In 2002 Uncle Willis passed away. He was a good man, a fine man, a man who helped raise three equally fine children.
He fought in a world war but never became bitter. He was raised in depression but lacked for nothing. He was brought up tough but loved his children fiercely.
I last saw him just months before his passing. He knew he was dying. No-one escapes the cruel claws of Motor Neurone disease. Death usually comes quickly, a relentless eventuality from a relentless, unforgiving disease.
But even facing death Uncle Will smiled.
He smiled at my eager, misguided efforts to help a cow that could no longer stand. He smiled at tales from my younger years. And he smiled at the laughter that rippled through the family around the kitchen table at night.
His smile came despite what loomed ominously ahead. It came despite his inability to work. And it came despite the inability of his lips to form words.
Instead he wrote. With what little strength remained he wrote, a scrawling shorthand in a tiny spiral-bound notebook that was as hard to read as his words were to comprehend.
And still he smiled. Despite the frustration of being unable to talk and laugh as he had just a few months before.
Motor Neurone disease strips away dignity. It traps perfect minds inside bodies that no longer work, inside bodies that ignore the mind’s will.

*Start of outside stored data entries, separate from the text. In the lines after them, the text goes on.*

-- ==== Sys2Proof/Machine/PortRows.lean ====
section
/-! DEFINITION. The meanings of the port rows: GAP_OPPORTUNITY, STILL_TURN, PORT_U_TRANSMIT, TELEGRAM_WRONG_KIND,
MASTER_NODE_REQUEST, TAG_WRITE and NODE_REPLY_FORWARD (08). -/

namespace Sys2Proof.Machine

/-- GAP_OPPORTUNITY (R142). -/
def execGapOpportunity (s : State) : Host.Outcome State Fault Refusal := whenLive takeOpportunity s

/-- STILL_TURN (R143). -/
def execStillTurn (s : State) : Host.Outcome State Fault Refusal := whenLive takeTurn s

/-- PORT_U_TRANSMIT (R149). -/
def execPortUTransmit (s : State) : Host.Outcome State Fault Refusal := whenLive freePortU s

/-- TELEGRAM_WRONG_KIND (R131). -/
def execTelegramWrongKind (port : Port) (bytes : Bytes) (s : State) : Host.Outcome State Fault Refusal :=
  whenLive (takeTelegram port bytes) s

/-- MASTER_NODE_REQUEST (R144, R145, R147): any SERVICE telegram on port U. -/
def execMasterNodeRequest (body : Bytes) (s : State) : Host.Outcome State Fault Refusal :=
  whenLive (takeServiceU (kindService :: body)) s

/-- TAG_WRITE (R146). -/
def execTagWrite (node : Byte) (f : Frame) (s : State) : Host.Outcome State Fault Refusal :=
  whenLive (takeServiceU (f.telegram node originMaster codeTagWrite)) s

/-- NODE_REPLY_FORWARD (R144, R148): any SERVICE telegram on port D. -/
def execNodeReplyForward (body : Bytes) (s : State) : Host.Outcome State Fault Refusal :=
  whenLive (takeServiceD (kindService :: body)) s

end Sys2Proof.Machine
end

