-- ==== Sys2Proof/Machine/Core.lean ====
section
/-! DEFINITION. The machine handed to the host. -/

def Sys2Proof.core : Host.Core :=
  { State := Sys2Proof.Machine.State, Fault := Sys2Proof.Machine.Fault, Refusal := Sys2Proof.Machine.Refusal,
    step := Sys2Proof.Machine.step, reset := Sys2Proof.Machine.State.reset }
end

Where once the mind thought and tongue and lips responded with words and sounds, now, nothing. Where once food was enjoyed with pleasant conversation, now just dribbling and spitting. It’s a disease no-one wants and no-one escapes.
But through all of his body’s failings Uncle Will never lost his dignity. Despite the wasting muscles and the unformed words he kept smiling. There would be no feeling sorry or regretting, and no sulking. Instead he smiled and smiled, and smiled some more.
And when I’m down and suffering I think of Uncle Will. I think of that immense act of will that manifested as a smile. And I thank him for his leadership and his courage. I thank him for his dignity.
But most of all I thank him for his smile.